EXERCISE INSTRUCTIONS -
When a line of the entries contains "hset", please list that line.

DATA SHOWN -
/-- A store that begins with a word of a palette. -/
theorem storeChunks_palette (c : Chip) (o fuel : Nat) {pa : Nat} (hpa : pa % 4 = 0) {bs : List Byte} (hl : bs.length ≠ 0) :
    c.storeChunks (.palette o) (fuel + 1) pa bs
      = (c.storeWord (.palette o) (eccKey (.palette o) pa) (placed pa (bs.take 4))).storeChunks (.palette o) fuel (pa + 4) (bs.drop 4) := by
  have hwidth : c.storeWidth (.palette o) pa = 4 := rfl
  cases bs with
  | nil => exact absurd rfl hl
  | cons b t =>
    rw [Chip.storeChunks, hwidth, hpa]
    · rfl
    · exact nofun

/-- An entry of a palette is stored as two words (R239). -/
theorem byte_memStore_palette {o pa : Nat} (hpa : pa % 4 = 0) {bs : List Byte} (hl : bs.length = 8) (a : Nat) (c : Chip) :
    (c.memStore (.palette o) pa bs).byte a = if pa ≤ a ∧ a < pa + 8 then bs.getD (a - pa) 0 else c.byte a := by
  have hlow : (bs.take 4).length = 4 := by simp [hl]
  have hhigh : (bs.drop 4).length = 4 := by simp [hl]
  have hstore : c.memStore (.palette o) pa bs
      = (c.storeWord (.palette o) (eccKey (.palette o) pa) (placed pa (bs.take 4))).storeWord (.palette o) (eccKey (.palette o) (pa + 4))
          (placed (pa + 4) (bs.drop 4)) := by
    have hplain : c.memStore (.palette o) pa bs = c.storeChunks (.palette o) bs.length pa bs := rfl
    rw [hplain, hl, storeChunks_palette c o 7 hpa (by omega), storeChunks_palette _ o 6 (by omega) (by omega),
      List.take_of_length_le hhigh.le, List.drop_of_length_le hhigh.le]
    rfl
  rw [hstore, byte_storeWord hhigh, byte_storeWord hlow, hlow, hhigh]
  by_cases hin : pa ≤ a ∧ a < pa + 8
  · rw [if_pos hin]
    split
    next hupper =>
      rw [List.getD_eq_getElem?_getD, List.getD_eq_getElem?_getD, List.getElem?_drop]
      congr 2
      omega
    next hupper =>
      have hlower : pa ≤ a ∧ a < pa + 4 := by omega
      rw [if_pos hlower, List.getD_eq_getElem?_getD, List.getD_eq_getElem?_getD, List.getElem?_take_of_lt (by omega)]
  · rw [if_neg hin, if_neg (by omega), if_neg (by omega)]

/-! ### The first write that is due -/

theorem performDue_one {o : Nat} {due : LineWrite → Bool} {c : Chip} {w : LineWrite}
    (h : firstWrite ((c.grp (c.logGroup o)).log.filter fun w => w.out == o && w.closed && due w) = some w) :
    performDue o due 1 c = performWrite w c ∧ w.out = o := by
  refine ⟨?_, ?_⟩
  · unfold performDue
    rw [h]
    rfl
  · have hdue := List.of_mem_filter (firstWrite_mem h)
    simp only [Bool.and_eq_true, beq_iff_eq] at hdue
    exact hdue.1.1

/-- A write that is performed leaves its place; it takes OUT_BGCOLOR or an entry of the palette (R270). -/
theorem performWrite_fields (w : LineWrite) (c : Chip) :
    let g := c.logGroup w.out
    let d := performWrite w c
    (d.grp g).log = (c.grp g).log.erase w
    ∧ (w.entry = none → d.reg (OUT_BGCOLOR w.out) = Word.of (w.val % 2 ^ 30) ∧ (∀ j, j ≠ OUT_BGCOLOR w.out → d.reg j = c.reg j) ∧ d.mem = c.mem)
    ∧ ∀ e, w.entry = some e → ∀ a, d.byte a =
        let b := 0x1018000000 + w.out * 0x20000 + e * 8
        if b ≤ a ∧ a < b + 8 then (leBytes 8 w.val).getD (a - b) 0 else c.byte a := by
  have herase : ((c.modGrp (c.logGroup w.out) fun x => { x with log := x.log.erase w }).grp (c.logGroup w.out)).log
      = (c.grp (c.logGroup w.out)).log.erase w := by
    rw [Chip.grp_modGrp_same]
  have hbytes (a : Nat) : (c.modGrp (c.logGroup w.out) fun x => { x with log := x.log.erase w }).byte a = c.byte a := rfl
  have hregs (k : Nat) : (c.modGrp (c.logGroup w.out) fun x => { x with log := x.log.erase w }).reg k = c.reg k := rfl
  have hmem : (c.modGrp (c.logGroup w.out) fun x => { x with log := x.log.erase w }).mem = c.mem := rfl
  dsimp only
  unfold performWrite
  dsimp only
  generalize (c.modGrp (c.logGroup w.out) fun x => { x with log := x.log.erase w }) = f at herase hbytes hregs hmem
  cases hentry : w.entry with
  | none =>
    refine ⟨herase, fun _ => ⟨Chip.reg_setReg_same .., fun j hj => (Chip.reg_setReg_other f _ hj).trans (hregs j), ?_⟩, nofun⟩
    exact (Chip.setReg_mem ..).trans hmem
  | some e =>
    dsimp only
    refine ⟨?_, nofun, fun e' he a => ?_⟩
    · unfold Chip.grp at herase ⊢
      rw [Chip.disp_of_displaySide (Chip.memStore_displaySide ..)]
      exact herase
    · obtain rfl := Option.some.inj he
      rw [byte_memStore_palette (by omega) (leBytes_length 8 w.val), hbytes]

/-- The write `w` is due while the beam stands in line `l`: in an earlier line, or at a pixel of this one that the beam has reached and that
is no fill pixel (R301). -/
def Chip.writeDue (c : Chip) (o l : Nat) (w : LineWrite) : Bool :=
  let x := c.out o
  let lim := match x.lateFrom with | some p => min p x.timing.hactive | none => x.timing.hactive
  Nat.blt w.line l || (w.line == l && Nat.blt w.pixel lim && Nat.ble w.pixel (c.beamX (c.lead o)))

theorem exec_lineTimedWrite {o : Fin 4} {s : State} {l : Nat} (hr : s.chip.running o = true) (hu : s.chip.outUp o = true)
    (hl : s.chip.beamLine o = some l) :
    exec (.lineTimedWritePerform o) s = .next (s.at (performDue o (s.chip.writeDue o l) 1 s.chip)) := by
  have hx : exec (.lineTimedWritePerform o) s = execLineTimedWritePerform o s := rfl
  rw [hx, execLineTimedWritePerform, State.go_eq, hl]
  dsimp only
  rw [hr, hu]
  rfl

end Sys2Proof.Machine
end

section
/-! O58: the output stage reads a segment (R253, R297 to R300). -/

namespace Sys2Proof.Machine

/-! ### What the reads of a segment leave of the output -/

/-- From `c` to `d` output `o` reads on in the same line: a line that shows fill pixels shows them on, events are added. -/
structure Chip.Reads (o : Nat) (c d : Chip) : Prop where
  line : (d.out o).rdLine = (c.out o).rdLine
  fill : (c.out o).fill = true → (d.out o).fill = true
  evt : ∀ n, c.regBit (OUT_EVT o) n = true → d.regBit (OUT_EVT o) n = true

namespace Chip.Reads
variable {o : Nat} {c d e : Chip}

theorem refl (o : Nat) (c : Chip) : c.Reads o c := ⟨rfl, id, fun _ => id⟩

theorem trans (h : c.Reads o d) (h' : d.Reads o e) : c.Reads o e :=
  ⟨h'.line.trans h.line, fun hc => h'.fill (h.fill hc), fun n hn => h'.evt n (h.evt n hn)⟩

theorem of_steady (h : c.Steady o d) : c.Reads o d :=
  ⟨h.get Output.rdLine fun _ => rfl, fun hc => (h.get Output.fill fun _ => rfl).trans hc, h.evt⟩

theorem of_side (ho : o < 4) (h : d.displaySide = c.displaySide) : c.Reads o d := of_steady (.of_eq (outputSide_of_displaySide ho h))

theorem ite {p : Prop} [Decidable p] {a b : Chip} (ha : c.Reads o a) (hb : c.Reads o b) : c.Reads o (if p then a else b) := by
  split
  · exact ha
  · exact hb

theorem forAll {α : Type} {l : List α} {f : α → Chip → Chip} (h : ∀ a (d : Chip), d.Reads o (f a d)) (c : Chip) :
    c.Reads o (Machine.forAll l f c) := by
  induction l generalizing c with
  | nil => exact refl o c
  | cons a t ih => exact (h a c).trans (ih _)

/-- A change of the output that keeps its line and its fill. -/
theorem modOut (c : Chip) {f : Output → Output} (hline : ∀ x, (f x).rdLine = x.rdLine) (hfill : ∀ x : Output, x.fill = true → (f x).fill = true) :
    c.Reads o (c.modOut o f) := by
  refine ⟨?_, fun hc => ?_, fun _ => id⟩
  · rw [Chip.out_modOut_same, hline]
  · rw [Chip.out_modOut_same]
    exact hfill _ hc

end Chip.Reads

/-- A line that shows its first fill pixel: the event is set, and the line is one of fill pixels. -/
theorem startFill_reads {o n : Nat} (ho : o < 4) (hn : n < 32) (c : Chip) :
    c.Reads o (startFill o n c) ∧ (startFill o n c).regBit (OUT_EVT o) n = true ∧ ((startFill o n c).out o).fill = true := by
  have hevt := Chip.Reads.of_steady (.outEvt ho (ho.trans (by decide)) hn c)
  have hset := regBit_outEvt o hn c
  unfold startFill
  dsimp only
  generalize outEvt o n c = d at hevt hset
  split
  next hfill => exact ⟨hevt, hset, hfill⟩
  next =>
    refine ⟨hevt.trans (.modOut d (fun _ => rfl) fun _ _ => rfl), hset, ?_⟩
    rw [Chip.out_modOut_same]

/-! ### The parts of a pixel -/

/-- A pixel read with an error makes the rest of its line fill pixels. -/
def stageIn (o : Nat) (bad : Bool) (r : Nat) (c : Chip) : Chip :=
  if !(c.out o).fill && (bad || r.testBit 30) then (startFill o 5 c).poisonRecord (104 + o) 0 else c

/-- The value of a pixel: what the ring holds, or OUT_BGCOLOR. -/
def Chip.stageValue (o line x r : Nat) (c : Chip) : Nat := if (c.out o).fill then c.fillPx o line x else r % 2 ^ 30

/-- A pixel enters the seal. -/
def stageCrc (o v : Nat) (c : Chip) : Chip :=
  c.modOut o fun y => { y with crc := (leBytes 4 (v + 2 ^ 30 * (c.out o).fill.toNat)).foldl crcByte y.crc }

/-- A pixel is overlaid and sent. -/
def stageOut (o line : Nat) (gs : List NoticeRegion) (x v : Nat) (c : Chip) : Chip :=
  let ((w, late), c) := overlayPx o gs (x + c.colOffset o) line v c
  let c := if late then noticeLate o ((gs.find? fun g => g.has (x + c.colOffset o) line).elim 0 fun g => 2 ^ g.idx) c else c
  c.modOut o fun y => { y with sent := (if y.timing.bpc8 && y.timing.kind != 2 then narrow8 w else w) :: y.sent }

theorem stagePx_eq (o line : Nat) (gs : List NoticeRegion) (bad : Bool) (x : Nat) (c : Chip) :
    stagePx o line gs bad x c =
      let r := sget z0 c.disp.ring ((o * 16 + (c.out o).rdLine % 16) * 4096 + x)
      let d := stageIn o bad r c
      let v := d.stageValue o line x r
      stageOut o line gs x v (stageCrc o v d) := rfl

section
variable {o : Nat} (ho : o < 4)
include ho

theorem stageIn_reads (bad : Bool) (r : Nat) (c : Chip) : c.Reads o (stageIn o bad r c) :=
  .ite ((startFill_reads ho (by decide) c).1.trans (.of_side ho (Chip.poisonRecord_displaySide ..))) (.refl o c)

omit ho in
theorem stageCrc_reads (v : Nat) (c : Chip) : c.Reads o (stageCrc o v c) := .modOut c (fun _ => rfl) fun _ => id

theorem stageOut_reads (line : Nat) (gs : List NoticeRegion) (x v : Nat) (c : Chip) : c.Reads o (stageOut o line gs x v c) := by
  have hread : c.Reads o (overlayPx o gs (x + c.colOffset o) line v c).2 := .of_side ho (overlayPx_displaySide ..)
  unfold stageOut
  dsimp only
  generalize overlayPx o gs (x + c.colOffset o) line v c = p at hread
  refine hread.trans (Chip.Reads.trans ?_ (.modOut _ (fun _ => rfl) fun _ => id))
  exact .ite (.of_side ho (noticeLate_displaySide ..)) (.refl o p.2)

theorem stagePx_reads (line : Nat) (gs : List NoticeRegion) (bad : Bool) (x : Nat) (c : Chip) : c.Reads o (stagePx o line gs bad x c) := by
  rw [stagePx_eq]
  exact ((stageIn_reads ho bad _ c).trans (stageCrc_reads _ _)).trans (stageOut_reads ho line gs x _ _)

end

/-! ### The parts of a segment -/

/-- The first segment of a line begins the line. -/
def segBegin (o j : Nat) (c : Chip) : Chip := if j = 0 then c.modOut o fun x => { x with fill := false, lateFrom := none, sent := [] } else c

/-- A segment that is not committed: UNDERRUN, fill pixels, and the line's unit is missed (R279, R298). -/
def segLate (o i j : Nat) (c : Chip) : Chip :=
  if !(c.out o).fill && !c.committed o (i % 16) j then
    missLine o i ((startFill o 4 c).modOut o fun x => { x with lateFrom := some (512 * j) })
  else c

/-- The pixels of a segment, under the notices' regions. -/
def segPixels (o j line hactive : Nat) (parity : Option Nat) (c : Chip) : Chip :=
  let ((gs, p), c) := if c.fu.vdd && c.fu.ready then readRegions o c else (([], false), c)
  let c := if p then noticeLate o 256 c else c
  forAll ((List.range 512).filter fun k => Nat.blt (512 * j + k) hactive) (fun k c =>
    stagePx o line gs (parity == some k) (512 * j + k) c) c

/-- A line read to its end is free again; else its next segment follows. -/
def segEnd (o i j segs : Nat) (c : Chip) : Chip :=
  if Nat.ble segs (j + 1) then
    (forAll (List.range segs) (fun k c => setCommit o (i % 16) k false c) c).modOut o fun x => { x with rdLine := i + 1, rdSeg := 0 }
  else c.modOut o fun x => { x with rdSeg := j + 1 }

theorem readSegment_eq (o : Nat) (parity : Option Nat) (c : Chip) :
    readSegment o parity c =
      let x := c.out o
      segEnd o x.rdLine x.rdSeg ((x.timing.hactive + 511) / 512)
        (segPixels o x.rdSeg (x.lineOf x.rdLine) x.timing.hactive parity (segLate o x.rdLine x.rdSeg (segBegin o x.rdSeg c))) := rfl

theorem segBegin_line (o j : Nat) (c : Chip) : ((segBegin o j c).out o).rdLine = (c.out o).rdLine := by
  unfold segBegin
  split
  · rw [Chip.out_modOut_same]
  · rfl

RESPONSE -
  have hset := regBit_outEvt o hn c
  generalize outEvt o n c = d at hevt hset
  next hfill => exact ⟨hevt, hset, hfill⟩
    refine ⟨hevt.trans (.modOut d (fun _ => rfl) fun _ _ => rfl), hset, ?_⟩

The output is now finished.